### EXERCISE OBJECTIVE
If a line in the records below holds the word "VetoReason", copy it.

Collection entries
_____
-- ==== Sys2Proof/Machine/Operands.lean ====
section
/-! DEFINITION. Every operand form (chapter 11): the arbitration field, the bodies and the check of a frame, with the
form tests of R76 and R180; the request and completion words (section 11.2, R181); the profile words and the digest
(section 11.3, R183). -/

namespace Sys2Proof.Machine

/-! ### Bit strings and the two checks -/

/-- The low `n` bits of a value, most significant first. -/
def bitsMsb {w : Nat} (v : BitVec w) : Nat → List Bool
  | 0 => []
  | k + 1 => v.getLsbD k :: bitsMsb v k

/-- One bit through a check register (R179, R183): a shift toward the most significant end, then the polynomial's low
terms where the bit shifted out differs from the incoming bit. -/
def crcStep {w : Nat} (poly reg : BitVec w) (bit : Bool) : BitVec w :=
  if reg.msb != bit then (reg <<< 1) ^^^ poly else reg <<< 1

/-- The register after a string of bits, started at all ones. -/
def crc {w : Nat} (poly : BitVec w) (bits : List Bool) : BitVec w :=
  bits.foldl (crcStep poly) (BitVec.allOnes w)

/-- The check of a frame: 8 bits, polynomial x^8 + x^2 + x + 1, over the 44 bits of arbitration field and body in the
order sent (R74, R179). -/
def frameCheck (field : BitVec 12) (body : Word) : BitVec 8 :=
  crc 0x07#8 (bitsMsb field 12 ++ bitsMsb body 32)

/-- The digest: 16 bits, polynomial x^16 + x^12 + x^5 + 1, over the five profile fields and N (R94, R183). -/
def profileDigest (p : Profile) (peers : Nat) : BitVec 16 :=
  crc 0x1021#16
    (bitsMsb (BitVec.ofNat 10 p.interval) 10 ++ bitsMsb (BitVec.ofNat 11 p.holdLimit) 11
      ++ bitsMsb (BitVec.ofNat 7 p.grantWindow) 7 ++ bitsMsb (BitVec.ofNat 8 p.idleDelay) 8
      ++ [p.pullAhead] ++ bitsMsb (BitVec.ofNat 3 peers) 3)

/-! ### Classes and kinds -/

/-- The class codes (R70). -/
def classCode : FrameClass → BitVec 2
  | .urgent => 0#2 | .bank => 1#2 | .routine => 2#2 | .idle => 3#2

/-- The class a code names (R70). -/
def classOf (c : BitVec 2) : FrameClass :=
  if c = 0#2 then .urgent else if c = 1#2 then .bank else if c = 2#2 then .routine else .idle

/-- The kind codes (R70). -/
def kindCode : FrameKind → BitVec 4
  | .mark => 0#4 | .wake => 1#4 | .fullRefresh => 2#4 | .bankRefresh => 3#4 | .close => 4#4 | .openRow => 5#4
  | .read => 6#4 | .write => 7#4 | .retain => 8#4 | .syncRequest => 9#4 | .rollCall => 10#4 | .notice => 11#4
  | .withdraw => 12#4 | .vote => 13#4 | .presence => 14#4

/-- The classes each kind may carry (R70). -/
def classPermitted : FrameKind → FrameClass → Bool
  | .mark, c => c == .urgent
  | .wake, c => c == .bank
  | .fullRefresh, c => c == .urgent || c == .routine
  | .bankRefresh, c => c == .urgent || c == .routine || c == .idle
  | .close, c => c == .urgent || c == .bank
  | .openRow, c => c == .bank
  | .read, c => c == .bank
  | .write, c => c == .bank
  | .retain, c => c == .routine
  | .syncRequest, c => c == .routine
  | .rollCall, c => c == .routine
  | .notice, c => c == .routine
  | .withdraw, c => c == .routine
  | .vote, c => c == .routine
  | .presence, c => c == .urgent || c == .routine || c == .idle

/-- The kind of a body. -/
def Body.kind : Body → FrameKind
  | .mark _ => .mark | .wake => .wake | .fullRefresh _ _ _ _ => .fullRefresh | .bankRefresh _ _ => .bankRefresh
  | .close _ _ => .close | .openRow _ _ => .openRow | .read _ _ _ => .read | .write _ _ _ => .write
  | .retain => .retain | .syncRequest _ => .syncRequest | .rollCall _ _ => .rollCall | .notice _ => .notice
  | .withdraw _ => .withdraw | .vote _ => .vote | .presence => .presence

/-- The bank a body names, for the kinds that name one (R70). -/
def Body.bank? : Body → Option Bank
  | .bankRefresh b _ | .close b _ | .openRow b _ | .read b _ _ | .write b _ _ | .notice b | .withdraw b => some b
  | .mark _ | .wake | .fullRefresh _ _ _ _ | .retain | .syncRequest _ | .rollCall _ _ | .vote _ | .presence => none

/-! ### Frames to bits and back -/

/-- The arbitration field: class in bits 11-10, kind code 9-6, tie value 5-3, station number 2-0 (section 11.1). -/
def arbitrationField (c : BitVec 2) (k : BitVec 4) (tie sender : BitVec 3) : BitVec 12 := c ++ k ++ tie ++ sender

/-- The body of a frame, bits that the kind does not list sent as 0 (section 11.1, R70). -/
def bodyBits : Body → Word
  | .mark index => index ++ 0#24
  | .wake | .retain | .presence => 0#32
  | .fullRefresh ba members first digest => BitVec.ofInt 7 ba ++ members ++ BitVec.ofBool first ++ 0#2 ++ digest
  | .bankRefresh b ba => BitVec.ofNat 4 b.val ++ BitVec.ofInt 7 ba ++ 0#21
  | .close b forced => BitVec.ofNat 4 b.val ++ BitVec.ofBool forced ++ 0#27
  | .openRow b row => BitVec.ofNat 4 b.val ++ row ++ 0#14
  | .read b column ca => BitVec.ofNat 4 b.val ++ column ++ BitVec.ofBool ca ++ 0#20
  | .write b column ca => BitVec.ofNat 4 b.val ++ column ++ BitVec.ofBool ca ++ 0#20
  | .syncRequest digest => 0#16 ++ digest
  | .rollCall digest peers => 0#13 ++ peers ++ digest
  | .notice b => BitVec.ofNat 4 b.val ++ 0#28
  | .withdraw b => BitVec.ofNat 4 b.val ++ 0#28
  | .vote on => BitVec.ofBool on ++ 0#31

/-- A bank field: 12 to 15 name no bank (R76, R180). -/
def bankOf (v : BitVec 4) : Option Bank := if h : v.toNat < 12 then some ⟨v.toNat, h⟩ else none

/-- A sender's station number: 6 and 7 are malformed (R76, R180). -/
def stationOf (v : BitVec 3) : Option Station := if h : v.toNat < 6 then some ⟨v.toNat, h⟩ else none

/-- A balance-after field: outside -48 to 60 it is malformed (R76, R180). -/
def balanceOf (v : BitVec 7) : Option Int :=
  if Config.balanceFloor ≤ v.toInt ∧ v.toInt ≤ Config.balanceCeiling then some v.toInt else none

/-- The bank field of the kinds that carry one: bits 31-28 (section 11.1). -/
def bankField (w : Word) : BitVec 4 := w.extractLsb' 28 4

/-- Does a kind carry a bank? -/
def kindHasBank : FrameKind → Bool
  | .bankRefresh | .close | .openRow | .read | .write | .notice | .withdraw => true
  | .mark | .wake | .fullRefresh | .retain | .syncRequest | .rollCall | .vote | .presence => false

/-- Decoding a body under the kind code's layout, with the form tests of its fields (R76, R180); none is malformed. -/
def decodeBody (k : FrameKind) (w : Word) : Option Body :=
  match k with
  | .mark => some (.mark (w.extractLsb' 24 8))
  | .wake => some .wake
  | .fullRefresh =>
    (balanceOf (w.extractLsb' 25 7)).map
      (fun ba => .fullRefresh ba (w.extractLsb' 19 6) (w.getLsbD 18) (w.extractLsb' 0 16))
  | .bankRefresh =>
    match bankOf (bankField w), balanceOf (w.extractLsb' 21 7) with
    | some b, some ba => some (.bankRefresh b ba)
    | _, _ => none
  | .close => (bankOf (bankField w)).map (fun b => .close b (w.getLsbD 27))
  | .openRow => (bankOf (bankField w)).map (fun b => .openRow b (w.extractLsb' 14 14))
  | .read => (bankOf (bankField w)).map (fun b => .read b (w.extractLsb' 21 7) (w.getLsbD 20))
  | .write => (bankOf (bankField w)).map (fun b => .write b (w.extractLsb' 21 7) (w.getLsbD 20))
  | .retain => some .retain
  | .syncRequest => some (.syncRequest (w.extractLsb' 0 16))
  | .rollCall => some (.rollCall (w.extractLsb' 0 16) (w.extractLsb' 16 3))
  | .notice => (bankOf (bankField w)).map .notice
  | .withdraw => (bankOf (bankField w)).map .withdraw
  | .vote => some (.vote (w.getLsbD 31))
  | .presence => some .presence

/-- The frame heard, or none where it is malformed: a class not permitted for the kind, a sender numbered 6 or 7, or a
field out of range (R76). -/
def decodeFrame (k : FrameKind) (h : Heard) : Option Frame :=
  if classPermitted k (classOf h.cls) then
    match stationOf h.sender, decodeBody k h.body with
    | some x, some body => some ⟨classOf h.cls, h.tie, x, body⟩
    | _, _ => none
  else none

/-- The arbitration field of a frame this station sends (R70). -/
def Frame.field (f : Frame) : BitVec 12 :=
  arbitrationField (classCode f.cls) (kindCode f.body.kind) f.tie (BitVec.ofNat 3 f.sender.val)

/-- The code of the kind heard: 15 where the frame names no kind. -/
def codeHeard : Option FrameKind → BitVec 4
  | some k => kindCode k
  | none => 15#4

/-- The arbitration field heard. -/
def fieldHeard (k : Option FrameKind) (h : Heard) : BitVec 12 := arbitrationField h.cls (codeHeard k) h.tie h.sender

/-- Does the check heard equal the check computed over the bits heard (R74)? -/
def checkOk (k : Option FrameKind) (h : Heard) : Bool := frameCheck (fieldHeard k h) h.body == h.check

/-- Did every bit of the frame read back as this station drove it (R75)? -/
def readsBack (f : Frame) (k : Option FrameKind) (h : Heard) : Bool :=
  f.field == fieldHeard k h && bodyBits f.body == h.body && frameCheck f.field (bodyBits f.body) == h.check

/-- What the lane carries when a frame is sent undisturbed and no peer vetoes it (R179). -/
def Frame.heard (f : Frame) : Heard :=
  ⟨classCode f.cls, f.tie, BitVec.ofNat 3 f.sender.val, bodyBits f.body, frameCheck f.field (bodyBits f.body), false⟩

/-! ### Request and completion words (section 11.2) -/

/-- Request word 0, bits 31-26. -/
def Request.tag (r : Request) : Tag := r.w0.extractLsb' 26 6
/-- Request word 0, bits 25-23: the kind code. -/
def requestKindField (w0 : Word) : BitVec 3 := w0.extractLsb' 23 3
/-- Request word 0, bit 22. -/
def Request.hint (r : Request) : Bool := r.w0.getLsbD 22
/-- Request word 0, bits 21-19. -/
def Request.bursts (r : Request) : Nat := (r.w0.extractLsb' 19 3).toNat
/-- Request word 0, bits 18-15. -/
def Request.bankField (r : Request) : BitVec 4 := r.w0.extractLsb' 15 4
/-- Request word 0, bits 14-7. -/
def Request.column (r : Request) : BitVec 8 := r.w0.extractLsb' 7 8
/-- Request word 1, bits 31-16. -/
def Request.row (r : Request) : BitVec 16 := r.w1.extractLsb' 16 16
/-- Request word 1, bits 15-10. -/
def Request.target (r : Request) : Tag := r.w1.extractLsb' 10 6

/-- The range tests of a READ or WRITE (R152, R181). -/
def Request.inRange (r : Request) : Bool :=
  (bankOf r.bankField).isSome && decide (r.row.toNat ≤ 16383) && decide (r.column.toNat ≤ 127)
    && decide (1 ≤ r.bursts) && decide (r.bursts ≤ 4) && decide (r.column.toNat + r.bursts ≤ 128)

/-- The status codes (section 11.2). -/
def statusCode : Status → BitVec 3
  | .done => 0#3 | .cancelled => 1#3 | .withdrawn => 2#3 | .refusedRange => 3#3 | .refusedTag => 4#3
  | .refusedState => 5#3 | .detached => 6#3

/-- The 16 data words of a burst, word k holding bytes 4k to 4k + 3 (section 11.2). -/
def burstWords (d : Burst) : List Word := (List.range 16).map (fun k => d.extractLsb' (32 * k) 32)

/-- The words a completion read returns for a record: its word and, for a READ with data, 16 words a burst (R181). Bits 18-0 of the
word, which the layout does not list, read 0: the model's choice (log entry 34). -/
def Completion.words (c : Completion) : List Word :=
  (1#1 ++ c.tag ++ statusCode c.status ++ BitVec.ofNat 3 c.burstsDone ++ 0#19 : BitVec 32)
    :: c.readData.flatMap burstWords

/-! ### Profile words (section 11.3) -/

/-- The profile the two words spell. -/
def profileOf (w0 w1 : Word) : Profile :=
  ⟨(w0.extractLsb' 22 10).toNat, (w0.extractLsb' 11 11).toNat, (w0.extractLsb' 4 7).toNat,
    (w1.extractLsb' 24 8).toNat, w1.getLsbD 23⟩

/-- The ranges of the profile fields (R93). -/
def Profile.inRange (p : Profile) : Bool :=
  decide (96 ≤ p.interval) && decide (p.interval ≤ 1023) && decide (16 ≤ p.holdLimit) && decide (p.holdLimit ≤ 1024)
    && decide (4 ≤ p.grantWindow) && decide (p.grantWindow ≤ 64) && decide (p.idleDelay ≤ 255)

end Sys2Proof.Machine
end

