-- ==== Sys2Proof/Machine/Client.lean ====
section
/-! DEFINITION. The meanings of the request window and the completion window (chapter 8). -/

namespace Sys2Proof.Machine

/-- The kind of a request placed as a READ: its own code, or none for a code that names no kind (R152, R181, log entry
13). -/
def readKind (w0 : Word) : Option RequestKind := if (requestKindField w0).toNat ≤ 4 then some .read else none

/-- READ_REQUEST (R150, R152). -/
def execReadRequest (w0 w1 : Word) (s : State) : Host.Outcome State Fault Refusal :=
  .next (State.placeRequest ⟨readKind w0, w0, w1, []⟩ s)

/-- WRITE_REQUEST, with its write data (R150, R152). -/
def execWriteRequest (w0 w1 : Word) (data : List Burst) (s : State) : Host.Outcome State Fault Refusal :=
  .next (State.placeRequest ⟨some .write, w0, w1, data⟩ s)

/-- RETAIN_REQUEST (R125, R152). -/
def execRetainRequest (w0 w1 : Word) (s : State) : Host.Outcome State Fault Refusal :=
  .next (State.placeRequest ⟨some .retain, w0, w1, []⟩ s)

/-- RESUME_REQUEST (R127, R152). -/
def execResumeRequest (w0 w1 : Word) (s : State) : Host.Outcome State Fault Refusal :=
  .next (State.placeRequest ⟨some .resume, w0, w1, []⟩ s)

/-- CANCEL (R128, R146, R158, R159). -/
def execCancel (w0 w1 : Word) (s : State) : Host.Outcome State Fault Refusal :=
  .next (State.placeRequest ⟨some .cancel, w0, w1, []⟩ s)

/-- What a read of the completion window returns: the words of the oldest entry, or the empty indication (R157, R181). -/
def Device.completionWords (d : Device) : List Word :=
  match d.port.completions with
  | c :: _ => c.words
  | [] => [0#32]

/-- A read of the completion window (R157): the oldest entry as it stands at the start of the slot, which leaves at the
close; a second read in the slot returns the same and changes nothing. -/
def State.readCompletion (s : State) : State :=
  if s.slot.completionRead then s
  else
    let s := { s.close with windowOut := s.now.completionWords }
    let s := { s with slot := { s.slot with completionRead := true } }
    if s.now.port.completions.isEmpty then s
    else s.upd (fun d => { d with port := { d.port with completions := d.port.completions.drop 1 } })

/-- COMPLETION_READ (R157). -/
def execCompletionRead (s : State) : Host.Outcome State Fault Refusal := .next s.readCompletion

end Sys2Proof.Machine
end

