-- ==== Sys2Proof/Machine/Frames.lean ====
section
/-! DEFINITION. The frames heard (chapters 1 to 6): the verdict and what a veto counts (R74 to R79, R84, R85), the acceptance by
station state (R78, R83), the effect of each frame kind at a synced station, and the sixteen meanings. -/

namespace Sys2Proof.Machine

/-! ### A vetoed frame (R77, R79, R84 to R86) -/

/-- The bank of a frame as heard, where its kind carries one with a value of 0 to 11 (R77). -/
def bankHeard (k : Option FrameKind) (h : Heard) : Option Bank :=
  match k with
  | some k => if kindHasBank k then bankOf (bankField h.body) else none
  | none => none

/-- The entry a veto makes, by its reason (R77, R171). -/
def VetoReason.entryKind : VetoReason → FaultKind
  | .check => .checkVeto | .malformed => .checkVeto | .rule => .ruleVeto | .stamp => .stampVeto

/-- The vetoer's entry: sender and frame kind as heard, and the bank (R77). -/
def State.vetoEntry (r : VetoReason) (k : Option FrameKind) (h : Heard) (s : State) : State :=
  s.addFault { s.entry r.entryKind with station := some h.sender, bank := bankHeard k h, frame := k }

/-- The sender's entry, of the frame it drove (R79, R171, log entry 24). -/
def State.ownVetoed (s : State) : State :=
  match s.slot.candidate with
  | some f => s.addFault { s.entry .ownVetoed with bank := f.body.bank?, frame := some f.body.kind }
  | none => s

/-- What a veto does to the two counts, and the limits (R84 to R86): `own` says that this station sent the frame,
`vetoer` that it drove the veto. -/
def State.countVeto (own vetoer : Bool) (s : State) : State :=
  match s.now.member.state with
  | .standby | .unsynced | .mismatch => s
  | .rollCall =>
    if own then
      if Config.vetoLimit ≤ s.now.lane.vetoCount + 1 then s.enterUnsynced .vetoLimit false
      else s.upd (fun d => { d with lane := { d.lane with vetoCount := s.now.lane.vetoCount + 1 } })
    else s
  | .synced =>
    if own = true ∧ Config.vetoLimit ≤ s.now.lane.vetoCount + 1 then s.enterUnsynced .vetoLimit false
    else if vetoer = true ∧ Config.dissentLimit ≤ s.now.lane.dissent + 1 then s.enterUnsynced .dissentLimit false
    else
      s.upd (fun d => { d with lane := { d.lane with
        vetoCount := if own then s.now.lane.vetoCount + 1 else s.now.lane.vetoCount
        dissent := if vetoer then s.now.lane.dissent + 1 else s.now.lane.dissent } })

/-- The entries a vetoed frame makes (R77, R79): the vetoer's, of its first reason, and the sender's. -/
def State.vetoEntries (own : Bool) (reason : Option VetoReason) (k : Option FrameKind) (h : Heard) (s : State) : State :=
  match reason, own with
  | some r, true => (s.vetoEntry r k h).ownVetoed
  | some r, false => s.vetoEntry r k h
  | none, true => s.ownVetoed
  | none, false => s

/-- A vetoed frame: the entries and the counts, and nothing else (R79). -/
def State.vetoed (own : Bool) (reason : Option VetoReason) (k : Option FrameKind) (h : Heard) (s : State) : State :=
  (s.vetoEntries own reason k h).countVeto own reason.isSome

/-! ### The effect of an accepted frame at a synced station -/

/-- An accepted OPEN (R7, R32, R37): the bank OPEN with row, holder, age 0 and its guards loaded, the sender out of the list,
a yield point where stations remain, the grant ended; at the sender the head request is HELD (R135). -/
def Device.openTaken (own : Bool) (x : Station) (b : Bank) (row : Row) (d : Device) : Device :=
  let ws := (d.bank b).waiters.erase x
  let d := ({ d with mirror := { d.mirror with lastOpen := some 0 } } : Device).setBank b
    ⟨.opened row x 0 Config.settleGuard Config.minimumOpen, ws,
      if ws.isEmpty then none else some (.before d.member.profile.holdLimit), none⟩
  if own then d.updHead b (fun a => { a with progress := .held }) else d

/-- A bank record after an accepted READ or WRITE (R9, R34): the close guard raised; with close-after set, CLOSE_PENDING
and no yield point. -/
def BankRec.burstTaken (isWrite closeAfter : Bool) (r : BankRec) : BankRec :=
  match r.st with
  | .opened row h age settle g =>
    let guard := max g (if isWrite then Config.writeRelease else Config.readRelease)
    if closeAfter then { r with st := .closePending row h age guard, yield := none }
    else { r with st := .opened row h age settle guard }
  | .closed | .closePending _ _ _ _ | .recharging _ | .refreshing _ _ => r

/-- The slots from a burst's acceptance to the close of its second data slot (R18). -/
def dataSlots (isWrite : Bool) : Nat := if isWrite then Config.writeDataSlots else Config.readDataSlots

/-- An accepted READ or WRITE at the mirror (R9, R18). -/
def Device.burstTaken (x : Station) (isWrite : Bool) (b : Bank) (closeAfter : Bool) (d : Device) : Device :=
  ({ d with mirror := { d.mirror with reservation := some ⟨dataSlots isWrite, isWrite, x⟩ } } : Device).setBank b
    ((d.bank b).burstTaken isWrite closeAfter)

/-- A request one of whose bursts is accepted (R136): ISSUED when that was the last. -/
def Access.burstAccepted (a : Access) : Access :=
  { a with accepted := a.accepted + 1, progress := if a.bursts ≤ a.accepted + 1 then .issued else a.progress }

/-- An own accepted burst (R20, R136): counted for the head request of its bank and entered in the record of own bursts;
it lies in the row the array holds open. -/
def Device.ownBurstTaken (row : Row) (isWrite : Bool) (b : Bank) (column : Column) (d : Device) : Device :=
  match headOf d.port.queue b with
  | none => d
  | some a =>
    { d.updHead b Access.burstAccepted with
      sched := { d.sched with
        ownBursts := d.sched.ownBursts ++ [⟨a.tag, isWrite, b, row, column, dataSlots isWrite, none⟩] } }

/-- The row in which an own burst lies: the one the array holds open at its acceptance. -/
def State.burstRow (b : Bank) (s : State) : Row := (s.now.array.openRow? b).getD 0#14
_____
### COMPLETED EXERCISE
def VetoReason.entryKind : VetoReason → FaultKind
def State.vetoEntry (r : VetoReason) (k : Option FrameKind) (h : Heard) (s : State) : State :=
def State.vetoEntries (own : Bool) (reason : Option VetoReason) (k : Option FrameKind) (h : Heard) (s : State) : State :=
def State.vetoed (own : Bool) (reason : Option VetoReason) (k : Option FrameKind) (h : Heard) (s : State) : State :=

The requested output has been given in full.